ASSIGNMENT.
In the records that follow, the lines from the one containing "theorem formatXYN_mask_function (op" to the one containing "(s.setI w).sp = s.sp := rfl", inclusive, are to be given again exactly.

*** Opening EXTRACTED MATERIAL ***

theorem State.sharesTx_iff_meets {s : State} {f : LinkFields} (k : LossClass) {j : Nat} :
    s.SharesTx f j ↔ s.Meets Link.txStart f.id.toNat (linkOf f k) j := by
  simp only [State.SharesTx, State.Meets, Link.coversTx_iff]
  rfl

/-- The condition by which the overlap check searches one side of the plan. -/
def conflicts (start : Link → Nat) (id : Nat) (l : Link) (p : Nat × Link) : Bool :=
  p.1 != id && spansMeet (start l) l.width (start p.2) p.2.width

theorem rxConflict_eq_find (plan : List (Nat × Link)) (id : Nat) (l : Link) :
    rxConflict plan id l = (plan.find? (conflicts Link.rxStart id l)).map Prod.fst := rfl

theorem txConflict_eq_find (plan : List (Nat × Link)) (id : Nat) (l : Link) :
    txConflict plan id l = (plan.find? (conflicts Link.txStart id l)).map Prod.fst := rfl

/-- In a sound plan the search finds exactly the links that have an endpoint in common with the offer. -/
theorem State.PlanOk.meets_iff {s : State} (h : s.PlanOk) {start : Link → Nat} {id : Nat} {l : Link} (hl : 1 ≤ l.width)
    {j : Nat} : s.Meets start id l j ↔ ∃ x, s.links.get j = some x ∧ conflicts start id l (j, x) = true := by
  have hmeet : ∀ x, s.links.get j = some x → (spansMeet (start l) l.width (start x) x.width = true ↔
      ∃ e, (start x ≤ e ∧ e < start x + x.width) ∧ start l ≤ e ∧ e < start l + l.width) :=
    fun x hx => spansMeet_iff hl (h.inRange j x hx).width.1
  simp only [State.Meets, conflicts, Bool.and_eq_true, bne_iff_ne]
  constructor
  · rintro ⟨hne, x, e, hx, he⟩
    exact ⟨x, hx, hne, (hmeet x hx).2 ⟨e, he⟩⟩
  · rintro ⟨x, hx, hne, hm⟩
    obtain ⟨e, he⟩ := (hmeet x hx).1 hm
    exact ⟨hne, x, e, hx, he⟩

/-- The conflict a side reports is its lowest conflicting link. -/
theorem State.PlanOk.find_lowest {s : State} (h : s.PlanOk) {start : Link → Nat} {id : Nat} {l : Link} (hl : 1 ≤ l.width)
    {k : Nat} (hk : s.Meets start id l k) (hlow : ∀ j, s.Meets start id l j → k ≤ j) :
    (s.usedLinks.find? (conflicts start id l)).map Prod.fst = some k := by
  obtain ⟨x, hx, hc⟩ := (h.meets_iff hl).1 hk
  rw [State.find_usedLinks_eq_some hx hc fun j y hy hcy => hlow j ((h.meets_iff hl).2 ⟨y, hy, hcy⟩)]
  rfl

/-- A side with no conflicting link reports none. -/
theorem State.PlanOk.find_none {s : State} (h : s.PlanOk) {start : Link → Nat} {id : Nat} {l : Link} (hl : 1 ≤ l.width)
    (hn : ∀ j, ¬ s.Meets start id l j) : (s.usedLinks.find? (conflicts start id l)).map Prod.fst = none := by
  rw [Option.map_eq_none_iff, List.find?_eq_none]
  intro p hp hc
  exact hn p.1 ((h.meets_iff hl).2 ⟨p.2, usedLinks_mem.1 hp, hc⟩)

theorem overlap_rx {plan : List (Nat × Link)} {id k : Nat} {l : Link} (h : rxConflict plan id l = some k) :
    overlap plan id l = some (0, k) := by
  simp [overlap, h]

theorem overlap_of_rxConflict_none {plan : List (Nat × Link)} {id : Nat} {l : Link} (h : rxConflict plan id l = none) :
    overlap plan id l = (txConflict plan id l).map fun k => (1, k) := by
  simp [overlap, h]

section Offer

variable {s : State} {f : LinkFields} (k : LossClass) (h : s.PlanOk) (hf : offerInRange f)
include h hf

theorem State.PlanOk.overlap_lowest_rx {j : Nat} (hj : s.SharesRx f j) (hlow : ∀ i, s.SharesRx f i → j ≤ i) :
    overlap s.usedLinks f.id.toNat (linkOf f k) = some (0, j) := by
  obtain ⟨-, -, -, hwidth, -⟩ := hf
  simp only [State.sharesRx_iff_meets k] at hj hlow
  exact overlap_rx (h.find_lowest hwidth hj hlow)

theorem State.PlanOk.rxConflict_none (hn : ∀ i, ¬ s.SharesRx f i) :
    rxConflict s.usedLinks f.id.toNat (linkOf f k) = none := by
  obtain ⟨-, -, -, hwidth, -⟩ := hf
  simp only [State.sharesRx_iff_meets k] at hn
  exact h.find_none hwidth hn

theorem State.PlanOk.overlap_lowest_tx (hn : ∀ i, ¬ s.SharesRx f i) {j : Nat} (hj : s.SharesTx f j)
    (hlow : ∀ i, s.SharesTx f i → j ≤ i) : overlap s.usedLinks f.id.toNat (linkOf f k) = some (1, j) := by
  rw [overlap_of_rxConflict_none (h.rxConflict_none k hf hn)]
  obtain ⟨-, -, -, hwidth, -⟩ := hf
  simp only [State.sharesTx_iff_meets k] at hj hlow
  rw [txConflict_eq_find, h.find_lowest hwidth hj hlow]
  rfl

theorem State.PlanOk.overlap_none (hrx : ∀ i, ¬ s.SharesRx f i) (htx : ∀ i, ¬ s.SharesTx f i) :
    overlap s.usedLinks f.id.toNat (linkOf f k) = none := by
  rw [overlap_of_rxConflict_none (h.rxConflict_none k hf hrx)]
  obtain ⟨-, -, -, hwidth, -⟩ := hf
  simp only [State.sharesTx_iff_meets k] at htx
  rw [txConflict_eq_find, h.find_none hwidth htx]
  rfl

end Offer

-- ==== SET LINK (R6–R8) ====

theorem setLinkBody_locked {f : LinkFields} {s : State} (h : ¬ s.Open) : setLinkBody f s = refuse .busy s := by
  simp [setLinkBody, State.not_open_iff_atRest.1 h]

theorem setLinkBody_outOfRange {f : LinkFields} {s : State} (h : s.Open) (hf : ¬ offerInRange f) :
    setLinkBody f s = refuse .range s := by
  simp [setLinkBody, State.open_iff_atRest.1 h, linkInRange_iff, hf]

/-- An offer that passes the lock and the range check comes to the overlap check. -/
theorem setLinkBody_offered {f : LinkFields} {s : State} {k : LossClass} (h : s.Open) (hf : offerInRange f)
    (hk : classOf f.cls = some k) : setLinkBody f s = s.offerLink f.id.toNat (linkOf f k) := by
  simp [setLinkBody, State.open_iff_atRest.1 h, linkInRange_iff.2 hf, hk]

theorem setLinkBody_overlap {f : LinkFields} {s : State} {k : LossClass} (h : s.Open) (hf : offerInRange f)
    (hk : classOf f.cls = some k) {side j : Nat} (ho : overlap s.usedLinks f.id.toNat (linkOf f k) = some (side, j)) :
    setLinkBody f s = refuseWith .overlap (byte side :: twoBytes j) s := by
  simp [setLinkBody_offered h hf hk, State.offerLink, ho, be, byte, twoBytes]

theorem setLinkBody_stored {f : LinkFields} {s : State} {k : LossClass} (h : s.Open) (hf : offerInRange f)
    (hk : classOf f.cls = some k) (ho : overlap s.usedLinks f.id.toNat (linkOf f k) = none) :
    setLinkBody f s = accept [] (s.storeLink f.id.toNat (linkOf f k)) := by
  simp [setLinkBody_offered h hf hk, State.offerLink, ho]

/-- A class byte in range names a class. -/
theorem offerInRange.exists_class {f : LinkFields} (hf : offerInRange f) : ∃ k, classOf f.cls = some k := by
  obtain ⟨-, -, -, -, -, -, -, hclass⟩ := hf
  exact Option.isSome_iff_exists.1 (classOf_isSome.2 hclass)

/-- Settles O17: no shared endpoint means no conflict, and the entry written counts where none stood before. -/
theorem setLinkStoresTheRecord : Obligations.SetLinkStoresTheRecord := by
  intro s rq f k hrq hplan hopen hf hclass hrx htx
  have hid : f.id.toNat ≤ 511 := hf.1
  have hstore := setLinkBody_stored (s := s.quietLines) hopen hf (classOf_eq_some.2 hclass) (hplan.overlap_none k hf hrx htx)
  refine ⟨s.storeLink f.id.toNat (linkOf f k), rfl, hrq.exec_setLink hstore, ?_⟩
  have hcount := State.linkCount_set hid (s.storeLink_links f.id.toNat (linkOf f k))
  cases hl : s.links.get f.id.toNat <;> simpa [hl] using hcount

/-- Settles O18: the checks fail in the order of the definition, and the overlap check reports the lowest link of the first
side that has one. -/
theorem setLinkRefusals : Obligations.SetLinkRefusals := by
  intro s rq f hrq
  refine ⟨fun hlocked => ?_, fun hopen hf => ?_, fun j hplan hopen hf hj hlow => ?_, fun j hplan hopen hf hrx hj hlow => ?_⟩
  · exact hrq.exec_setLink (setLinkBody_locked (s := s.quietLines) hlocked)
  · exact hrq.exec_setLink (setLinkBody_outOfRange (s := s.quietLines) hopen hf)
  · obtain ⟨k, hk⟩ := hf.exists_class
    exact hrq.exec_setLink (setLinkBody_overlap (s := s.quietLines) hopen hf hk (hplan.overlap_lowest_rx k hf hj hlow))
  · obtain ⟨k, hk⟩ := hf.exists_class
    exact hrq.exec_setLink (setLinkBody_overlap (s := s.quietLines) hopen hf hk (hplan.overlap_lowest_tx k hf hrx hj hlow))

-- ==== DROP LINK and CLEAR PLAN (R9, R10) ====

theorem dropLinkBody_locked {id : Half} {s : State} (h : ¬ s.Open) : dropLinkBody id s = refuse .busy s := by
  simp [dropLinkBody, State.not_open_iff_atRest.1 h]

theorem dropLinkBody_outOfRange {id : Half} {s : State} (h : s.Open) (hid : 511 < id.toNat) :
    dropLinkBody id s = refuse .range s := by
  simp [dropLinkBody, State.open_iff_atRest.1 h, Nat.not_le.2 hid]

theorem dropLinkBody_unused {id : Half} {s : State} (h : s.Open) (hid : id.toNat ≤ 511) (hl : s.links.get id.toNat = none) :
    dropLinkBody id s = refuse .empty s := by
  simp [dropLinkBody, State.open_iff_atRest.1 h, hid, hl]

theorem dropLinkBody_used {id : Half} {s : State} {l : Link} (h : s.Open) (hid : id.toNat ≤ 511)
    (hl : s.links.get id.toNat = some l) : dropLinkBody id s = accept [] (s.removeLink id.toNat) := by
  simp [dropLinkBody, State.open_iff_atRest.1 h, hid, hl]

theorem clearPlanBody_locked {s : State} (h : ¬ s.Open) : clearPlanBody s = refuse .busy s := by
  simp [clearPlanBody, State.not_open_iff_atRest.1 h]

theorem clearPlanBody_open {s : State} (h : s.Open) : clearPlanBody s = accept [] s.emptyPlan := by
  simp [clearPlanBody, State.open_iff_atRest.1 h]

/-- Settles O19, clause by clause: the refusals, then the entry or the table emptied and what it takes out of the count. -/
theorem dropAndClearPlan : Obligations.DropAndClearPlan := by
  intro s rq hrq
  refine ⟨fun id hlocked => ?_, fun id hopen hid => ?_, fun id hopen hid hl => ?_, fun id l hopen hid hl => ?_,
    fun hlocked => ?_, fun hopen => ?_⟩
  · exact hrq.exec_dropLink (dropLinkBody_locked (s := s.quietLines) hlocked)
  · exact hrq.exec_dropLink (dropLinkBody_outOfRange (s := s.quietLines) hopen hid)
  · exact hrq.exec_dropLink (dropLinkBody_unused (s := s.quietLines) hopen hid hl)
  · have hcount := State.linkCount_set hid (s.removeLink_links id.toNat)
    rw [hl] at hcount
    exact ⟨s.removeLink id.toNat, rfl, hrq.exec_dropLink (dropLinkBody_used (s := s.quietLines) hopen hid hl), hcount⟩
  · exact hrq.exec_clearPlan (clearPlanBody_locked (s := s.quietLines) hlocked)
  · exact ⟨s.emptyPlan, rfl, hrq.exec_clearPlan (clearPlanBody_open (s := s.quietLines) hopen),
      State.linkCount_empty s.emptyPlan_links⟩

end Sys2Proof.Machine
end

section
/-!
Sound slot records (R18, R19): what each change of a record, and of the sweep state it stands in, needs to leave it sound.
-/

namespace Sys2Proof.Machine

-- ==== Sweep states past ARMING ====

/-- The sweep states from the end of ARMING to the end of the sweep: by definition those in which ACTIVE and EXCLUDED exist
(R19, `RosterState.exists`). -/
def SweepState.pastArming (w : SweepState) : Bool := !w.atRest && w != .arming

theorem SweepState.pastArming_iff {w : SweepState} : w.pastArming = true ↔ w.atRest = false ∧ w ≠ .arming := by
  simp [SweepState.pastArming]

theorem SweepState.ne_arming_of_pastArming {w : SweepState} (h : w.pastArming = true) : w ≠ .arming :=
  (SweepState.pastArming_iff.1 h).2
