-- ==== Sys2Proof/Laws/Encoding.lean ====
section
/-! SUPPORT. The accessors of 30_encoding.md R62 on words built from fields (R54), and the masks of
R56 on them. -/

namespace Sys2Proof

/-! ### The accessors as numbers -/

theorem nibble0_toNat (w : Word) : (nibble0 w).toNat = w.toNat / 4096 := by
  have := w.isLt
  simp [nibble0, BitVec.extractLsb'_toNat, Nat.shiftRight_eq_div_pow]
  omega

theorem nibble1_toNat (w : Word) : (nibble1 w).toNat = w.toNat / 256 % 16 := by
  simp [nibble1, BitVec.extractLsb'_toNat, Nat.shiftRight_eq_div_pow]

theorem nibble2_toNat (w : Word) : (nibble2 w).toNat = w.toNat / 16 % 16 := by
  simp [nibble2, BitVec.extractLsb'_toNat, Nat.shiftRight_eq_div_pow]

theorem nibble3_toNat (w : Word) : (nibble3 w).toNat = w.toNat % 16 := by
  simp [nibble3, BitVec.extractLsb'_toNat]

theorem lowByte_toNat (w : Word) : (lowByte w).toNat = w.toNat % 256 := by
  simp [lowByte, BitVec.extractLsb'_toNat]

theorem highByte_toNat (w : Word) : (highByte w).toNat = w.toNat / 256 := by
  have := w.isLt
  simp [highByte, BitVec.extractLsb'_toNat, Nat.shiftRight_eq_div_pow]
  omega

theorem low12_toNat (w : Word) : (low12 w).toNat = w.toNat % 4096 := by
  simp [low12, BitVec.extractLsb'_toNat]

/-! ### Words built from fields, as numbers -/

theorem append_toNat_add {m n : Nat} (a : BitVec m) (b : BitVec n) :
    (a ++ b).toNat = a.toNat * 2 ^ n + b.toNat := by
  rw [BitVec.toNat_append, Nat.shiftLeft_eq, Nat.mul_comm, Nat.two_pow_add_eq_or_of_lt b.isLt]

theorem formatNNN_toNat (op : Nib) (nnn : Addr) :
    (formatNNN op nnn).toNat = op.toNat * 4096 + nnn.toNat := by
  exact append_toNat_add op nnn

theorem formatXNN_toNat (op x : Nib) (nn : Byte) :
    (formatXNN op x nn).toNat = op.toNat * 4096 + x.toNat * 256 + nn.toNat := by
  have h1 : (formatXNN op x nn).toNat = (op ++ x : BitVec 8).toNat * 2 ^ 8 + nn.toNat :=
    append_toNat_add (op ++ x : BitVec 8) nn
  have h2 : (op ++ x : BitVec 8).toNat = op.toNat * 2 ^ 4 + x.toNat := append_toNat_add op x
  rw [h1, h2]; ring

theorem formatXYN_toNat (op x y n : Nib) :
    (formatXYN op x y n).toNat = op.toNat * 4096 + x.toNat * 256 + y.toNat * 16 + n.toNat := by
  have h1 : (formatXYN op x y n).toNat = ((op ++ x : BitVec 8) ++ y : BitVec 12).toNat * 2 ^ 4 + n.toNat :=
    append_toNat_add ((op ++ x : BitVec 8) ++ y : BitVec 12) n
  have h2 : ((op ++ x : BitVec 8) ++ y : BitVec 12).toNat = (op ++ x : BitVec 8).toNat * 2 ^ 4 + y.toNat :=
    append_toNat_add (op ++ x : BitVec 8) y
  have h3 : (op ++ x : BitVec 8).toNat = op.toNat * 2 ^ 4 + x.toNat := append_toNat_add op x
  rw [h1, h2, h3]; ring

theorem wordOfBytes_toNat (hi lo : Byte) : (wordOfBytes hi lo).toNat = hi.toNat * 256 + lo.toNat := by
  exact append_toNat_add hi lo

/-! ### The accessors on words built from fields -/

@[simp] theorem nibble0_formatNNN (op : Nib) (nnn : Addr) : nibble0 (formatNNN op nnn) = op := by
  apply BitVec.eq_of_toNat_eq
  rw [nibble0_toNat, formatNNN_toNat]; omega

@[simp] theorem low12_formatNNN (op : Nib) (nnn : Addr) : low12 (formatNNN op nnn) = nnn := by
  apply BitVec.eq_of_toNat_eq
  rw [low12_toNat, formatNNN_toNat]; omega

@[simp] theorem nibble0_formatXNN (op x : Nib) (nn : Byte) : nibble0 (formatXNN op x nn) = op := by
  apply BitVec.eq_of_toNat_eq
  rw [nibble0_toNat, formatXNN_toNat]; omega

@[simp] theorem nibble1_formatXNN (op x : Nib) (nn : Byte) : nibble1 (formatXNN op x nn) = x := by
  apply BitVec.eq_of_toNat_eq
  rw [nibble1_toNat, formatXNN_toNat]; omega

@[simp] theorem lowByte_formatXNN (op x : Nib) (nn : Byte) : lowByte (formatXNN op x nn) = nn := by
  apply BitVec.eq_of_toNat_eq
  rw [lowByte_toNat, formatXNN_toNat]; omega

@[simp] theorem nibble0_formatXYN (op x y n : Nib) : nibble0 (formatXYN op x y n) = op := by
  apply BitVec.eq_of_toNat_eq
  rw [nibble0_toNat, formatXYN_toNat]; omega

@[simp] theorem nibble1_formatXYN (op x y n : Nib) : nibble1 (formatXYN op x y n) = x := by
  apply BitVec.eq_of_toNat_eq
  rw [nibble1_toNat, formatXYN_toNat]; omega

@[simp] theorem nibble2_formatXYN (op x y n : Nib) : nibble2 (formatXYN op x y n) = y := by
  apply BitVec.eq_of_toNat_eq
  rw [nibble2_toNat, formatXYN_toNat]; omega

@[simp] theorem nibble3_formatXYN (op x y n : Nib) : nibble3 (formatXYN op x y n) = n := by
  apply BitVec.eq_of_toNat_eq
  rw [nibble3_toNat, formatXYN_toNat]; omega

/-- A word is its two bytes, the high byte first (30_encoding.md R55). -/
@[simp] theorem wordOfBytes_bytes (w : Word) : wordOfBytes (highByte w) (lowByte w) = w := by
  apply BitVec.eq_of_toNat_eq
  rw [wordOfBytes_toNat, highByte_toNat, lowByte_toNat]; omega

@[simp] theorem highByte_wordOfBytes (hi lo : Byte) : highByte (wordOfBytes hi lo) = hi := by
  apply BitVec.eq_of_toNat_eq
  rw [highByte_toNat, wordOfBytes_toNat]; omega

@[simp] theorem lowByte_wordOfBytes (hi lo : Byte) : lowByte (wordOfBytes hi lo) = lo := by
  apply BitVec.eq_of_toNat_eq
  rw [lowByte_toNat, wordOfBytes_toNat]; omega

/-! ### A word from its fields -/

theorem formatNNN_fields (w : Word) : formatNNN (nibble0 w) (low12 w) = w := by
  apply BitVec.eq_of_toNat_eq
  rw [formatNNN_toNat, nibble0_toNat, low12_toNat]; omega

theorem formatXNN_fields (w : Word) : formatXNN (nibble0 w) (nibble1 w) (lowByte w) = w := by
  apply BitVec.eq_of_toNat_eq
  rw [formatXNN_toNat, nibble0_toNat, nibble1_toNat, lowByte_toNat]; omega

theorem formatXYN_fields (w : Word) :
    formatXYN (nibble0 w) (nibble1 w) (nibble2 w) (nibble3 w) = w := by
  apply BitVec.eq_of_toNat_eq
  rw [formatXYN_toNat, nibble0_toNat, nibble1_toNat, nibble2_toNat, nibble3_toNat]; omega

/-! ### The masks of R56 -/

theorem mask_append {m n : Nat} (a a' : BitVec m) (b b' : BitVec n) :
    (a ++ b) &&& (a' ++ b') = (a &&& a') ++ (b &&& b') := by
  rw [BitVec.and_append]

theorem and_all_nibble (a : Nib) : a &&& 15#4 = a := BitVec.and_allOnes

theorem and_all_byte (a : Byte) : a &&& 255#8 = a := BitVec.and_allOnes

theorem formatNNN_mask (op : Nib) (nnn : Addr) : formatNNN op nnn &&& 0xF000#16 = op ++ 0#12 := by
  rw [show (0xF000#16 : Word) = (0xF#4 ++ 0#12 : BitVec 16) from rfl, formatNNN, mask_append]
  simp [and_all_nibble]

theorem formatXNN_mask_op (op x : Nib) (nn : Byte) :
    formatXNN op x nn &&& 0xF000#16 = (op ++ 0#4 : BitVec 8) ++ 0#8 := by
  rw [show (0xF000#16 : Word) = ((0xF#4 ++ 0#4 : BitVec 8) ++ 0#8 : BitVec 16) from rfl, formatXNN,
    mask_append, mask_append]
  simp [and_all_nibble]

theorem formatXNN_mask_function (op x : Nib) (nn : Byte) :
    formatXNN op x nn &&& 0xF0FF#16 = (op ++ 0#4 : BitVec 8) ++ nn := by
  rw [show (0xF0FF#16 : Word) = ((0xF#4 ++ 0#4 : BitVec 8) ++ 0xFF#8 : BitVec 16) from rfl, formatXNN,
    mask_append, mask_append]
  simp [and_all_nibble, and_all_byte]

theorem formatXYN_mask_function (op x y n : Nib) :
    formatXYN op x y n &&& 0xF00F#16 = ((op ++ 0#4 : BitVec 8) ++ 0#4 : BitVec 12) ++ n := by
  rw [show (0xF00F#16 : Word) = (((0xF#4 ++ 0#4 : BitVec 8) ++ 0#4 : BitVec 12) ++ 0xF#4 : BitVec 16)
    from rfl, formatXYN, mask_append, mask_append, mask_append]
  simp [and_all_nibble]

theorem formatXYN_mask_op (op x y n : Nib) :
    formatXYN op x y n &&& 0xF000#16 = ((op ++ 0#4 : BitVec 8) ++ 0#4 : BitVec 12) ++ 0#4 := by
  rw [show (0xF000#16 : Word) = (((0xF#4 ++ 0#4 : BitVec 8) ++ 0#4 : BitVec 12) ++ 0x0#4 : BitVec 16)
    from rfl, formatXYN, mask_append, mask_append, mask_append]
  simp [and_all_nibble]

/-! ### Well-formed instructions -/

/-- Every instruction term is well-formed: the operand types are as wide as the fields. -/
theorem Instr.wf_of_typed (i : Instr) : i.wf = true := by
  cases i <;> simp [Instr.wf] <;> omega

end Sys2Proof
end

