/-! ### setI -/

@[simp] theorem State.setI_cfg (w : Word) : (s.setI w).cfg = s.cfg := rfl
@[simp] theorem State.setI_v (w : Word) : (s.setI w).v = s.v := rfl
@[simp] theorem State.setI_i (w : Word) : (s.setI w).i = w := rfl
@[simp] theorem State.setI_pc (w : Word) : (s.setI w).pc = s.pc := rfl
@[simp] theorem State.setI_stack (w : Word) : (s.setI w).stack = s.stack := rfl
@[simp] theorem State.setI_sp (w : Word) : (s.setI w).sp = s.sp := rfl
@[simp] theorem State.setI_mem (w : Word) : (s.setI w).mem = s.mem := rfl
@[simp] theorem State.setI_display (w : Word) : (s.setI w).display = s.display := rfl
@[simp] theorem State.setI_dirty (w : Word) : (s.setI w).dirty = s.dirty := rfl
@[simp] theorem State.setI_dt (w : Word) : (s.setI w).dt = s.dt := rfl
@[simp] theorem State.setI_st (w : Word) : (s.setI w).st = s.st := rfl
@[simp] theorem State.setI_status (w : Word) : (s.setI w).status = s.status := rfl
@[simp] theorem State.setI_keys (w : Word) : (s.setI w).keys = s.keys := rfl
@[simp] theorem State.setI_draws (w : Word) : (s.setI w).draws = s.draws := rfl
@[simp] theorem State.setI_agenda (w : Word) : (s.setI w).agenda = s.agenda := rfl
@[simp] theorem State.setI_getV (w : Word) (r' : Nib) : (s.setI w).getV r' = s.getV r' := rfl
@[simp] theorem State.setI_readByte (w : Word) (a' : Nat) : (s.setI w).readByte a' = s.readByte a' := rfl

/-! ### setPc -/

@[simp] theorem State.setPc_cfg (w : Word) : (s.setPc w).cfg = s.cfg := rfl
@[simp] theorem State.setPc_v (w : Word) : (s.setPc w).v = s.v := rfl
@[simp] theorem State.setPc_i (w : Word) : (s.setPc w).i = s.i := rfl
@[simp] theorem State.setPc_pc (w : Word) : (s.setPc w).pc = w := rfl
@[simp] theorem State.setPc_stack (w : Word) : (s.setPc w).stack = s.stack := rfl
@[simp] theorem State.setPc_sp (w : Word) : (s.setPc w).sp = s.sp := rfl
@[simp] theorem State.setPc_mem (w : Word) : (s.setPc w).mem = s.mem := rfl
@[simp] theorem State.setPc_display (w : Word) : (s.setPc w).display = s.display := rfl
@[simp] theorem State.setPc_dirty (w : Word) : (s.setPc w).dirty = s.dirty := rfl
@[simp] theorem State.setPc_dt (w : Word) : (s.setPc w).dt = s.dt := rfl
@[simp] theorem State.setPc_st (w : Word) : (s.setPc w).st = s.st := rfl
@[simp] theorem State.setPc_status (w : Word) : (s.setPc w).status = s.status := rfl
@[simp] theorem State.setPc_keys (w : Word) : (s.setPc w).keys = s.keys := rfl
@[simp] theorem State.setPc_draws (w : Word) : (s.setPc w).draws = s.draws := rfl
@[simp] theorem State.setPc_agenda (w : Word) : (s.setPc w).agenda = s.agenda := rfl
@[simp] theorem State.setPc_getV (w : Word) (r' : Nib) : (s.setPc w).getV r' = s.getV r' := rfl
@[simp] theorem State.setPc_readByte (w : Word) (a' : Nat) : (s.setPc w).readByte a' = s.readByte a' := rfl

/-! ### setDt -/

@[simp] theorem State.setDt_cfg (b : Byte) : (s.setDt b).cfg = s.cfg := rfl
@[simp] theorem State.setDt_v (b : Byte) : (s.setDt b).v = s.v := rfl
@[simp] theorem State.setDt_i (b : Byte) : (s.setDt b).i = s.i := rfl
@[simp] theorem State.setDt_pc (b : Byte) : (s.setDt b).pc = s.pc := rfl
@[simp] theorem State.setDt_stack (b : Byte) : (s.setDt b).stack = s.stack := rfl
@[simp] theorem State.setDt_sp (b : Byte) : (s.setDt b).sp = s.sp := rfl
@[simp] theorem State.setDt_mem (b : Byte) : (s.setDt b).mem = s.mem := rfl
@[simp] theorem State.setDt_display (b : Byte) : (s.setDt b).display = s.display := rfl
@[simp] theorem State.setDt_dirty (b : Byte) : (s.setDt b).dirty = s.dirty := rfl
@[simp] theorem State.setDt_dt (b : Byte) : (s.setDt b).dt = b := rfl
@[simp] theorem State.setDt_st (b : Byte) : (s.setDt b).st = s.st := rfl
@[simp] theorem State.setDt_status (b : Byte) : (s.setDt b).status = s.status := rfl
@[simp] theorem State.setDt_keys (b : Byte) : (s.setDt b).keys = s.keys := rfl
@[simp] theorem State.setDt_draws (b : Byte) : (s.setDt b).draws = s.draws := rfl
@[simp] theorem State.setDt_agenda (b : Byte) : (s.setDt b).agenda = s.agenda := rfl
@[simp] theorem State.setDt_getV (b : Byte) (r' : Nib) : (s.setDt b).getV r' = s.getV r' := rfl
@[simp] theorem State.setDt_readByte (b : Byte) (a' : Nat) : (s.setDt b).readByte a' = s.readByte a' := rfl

*** Closing EXTRACTED MATERIAL ***

RESPONSE BOX.
theorem formatXYN_mask_function (op x y n : Nib) :
    formatXYN op x y n &&& 0xF00F#16 = ((op ++ 0#4 : BitVec 8) ++ 0#4 : BitVec 12) ++ n := by
  rw [show (0xF00F#16 : Word) = (((0xF#4 ++ 0#4 : BitVec 8) ++ 0#4 : BitVec 12) ++ 0xF#4 : BitVec 16)
    from rfl, formatXYN, mask_append, mask_append, mask_append]
  simp [and_all_nibble]

theorem formatXYN_mask_op (op x y n : Nib) :
    formatXYN op x y n &&& 0xF000#16 = ((op ++ 0#4 : BitVec 8) ++ 0#4 : BitVec 12) ++ 0#4 := by
  rw [show (0xF000#16 : Word) = (((0xF#4 ++ 0#4 : BitVec 8) ++ 0#4 : BitVec 12) ++ 0x0#4 : BitVec 16)
    from rfl, formatXYN, mask_append, mask_append, mask_append]
  simp [and_all_nibble]

/-! ### Well-formed instructions -/

/-- Every instruction term is well-formed: the operand types are as wide as the fields. -/
theorem Instr.wf_of_typed (i : Instr) : i.wf = true := by
  cases i <;> simp [Instr.wf] <;> omega

end Sys2Proof
end

/-! ### setI -/

@[simp] theorem State.setI_cfg (w : Word) : (s.setI w).cfg = s.cfg := rfl
@[simp] theorem State.setI_v (w : Word) : (s.setI w).v = s.v := rfl
@[simp] theorem State.setI_i (w : Word) : (s.setI w).i = w := rfl
@[simp] theorem State.setI_pc (w : Word) : (s.setI w).pc = s.pc := rfl
@[simp] theorem State.setI_stack (w : Word) : (s.setI w).stack = s.stack := rfl
@[simp] theorem State.setI_sp (w : Word) : (s.setI w).sp = s.sp := rfl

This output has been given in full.